Your income is utilized for debt repayment. Some creditors may want to review your liquid assets as well. 

They want to check if you have any stocks, government bonds, money market accounts, or savings that may be converted into real money if necessary. 

Hence, even if you have financial disruptions or get laid off, you will be able to return existing debt using your liquid assets.

Late Payments on Credit Accounts Continue to Be Low

A recent report by Consumer Financial Protection Bureau states that delinquencies on credit accounts keep on being low despite the global pandemic. New late payments haven’t returned to 2019 levels yet. 

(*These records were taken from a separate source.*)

-- ==== Sys2Proof/Config.lean ====
section
/-! DEFINITION. What the spec leaves open, as constants without a body: nothing in Lean can evaluate them, so a
claim holds whatever they are (logs 3, 14, 19 and 33). -/
namespace Sys2Proof.Config

/-- How many clk pass at a step; the argument is the counter of free values (log 3). -/
opaque clkAdvance : Nat → Nat

/-- How much package time passes at a step, in units of 2^-16 ns (log 3). -/
opaque timeAdvance : Nat → Nat

/-- The SHA3-512 digest of bytes (R312, R366; log 14). -/
opaque sha3 : List Byte → BitVec 512

/-- The ML-DSA-87 signature of bytes under the device identity key (R366; log 14). -/
opaque sign : List Byte → List Byte

/-- Whether a fused multiply-add of 0 x infinity and a quiet NaN signals invalid: IEEE 754-2019 leaves it to the
implementation (R131; log 19). -/
opaque fmaInvalidNaN : Bool

/-- Values that no rule of the spec gives; the argument is the counter of free values (log 3). -/
opaque freeWord : Nat → Word

/-- What a kernel asks of the Stays in its management page (R367). -/
inductive MgmtReq where
  /-- An attestation report over a nonce (R366). -/
  | report (nonce : List Byte)
  /-- A write of an error-injector register: 0 INJSEED, 1 INJRATE, 2 INJMASK, 3 INJSEL (R356). -/
  | injector (reg : Nat) (value : Word)
  /-- A read of the power registers (R368). -/
  | power
  | heapReset
  | other
  deriving DecidableEq, Repr, Inhabited

/-- The request that the bytes of a management page hold: the spec gives the page no layout (R367; log 33). -/
opaque mgmtRequest : List Byte → MgmtReq

/-- Where in the page the reply to a request stands (R367; log 33). -/
opaque mgmtPlace : List Byte → Nat

/-- The nonce of the report that a console line asks for, if it asks for one: the spec gives no command (R366; log 33). -/
opaque consoleRequest : List Byte → Option (List Byte)

/-- The shell's answer to any other line (R359; log 33). -/
opaque consoleAnswer : List Byte → List Byte

/-- An attestation report's text over measurements, part number and nonce (R366; log 33). -/
opaque report : List (BitVec 512) → Nat → List Byte → List Byte

/-- The measurement of the Stays firmware (R366; log 33). -/
opaque firmware : BitVec 512

end Sys2Proof.Config
end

The following chart displays the proportion of all mortgage, auto loan, credit card, and student loan accounts that went into delinquency in each month compared to the present in the previous month, and the proportion that went from a lower to a higher delinquent level. 

The chart concentrates on the period from January 2020 to April 2021.

Link: https://www.consumerfinance.gov/about-us/blog/delinquencies-on-credit-accounts-continue-to-be-low-despite-the-pandemic/

The Bottom Line

In conclusion, having a good credit rating is an important part of a successful loan application. 

However, you should also consider other factors such as your employment history, your payment history, and the loan term. 

Keeping your card balance low and paying the bills on time is essential if you want to boost your chances of approval. 

When you demonstrate yourself as a responsible borrower with a decent credit score, more lenders will want to deal with you and offer you the best loan terms. 

All of the mentioned factors can help you look good in front of potential creditors and improve your financial picture.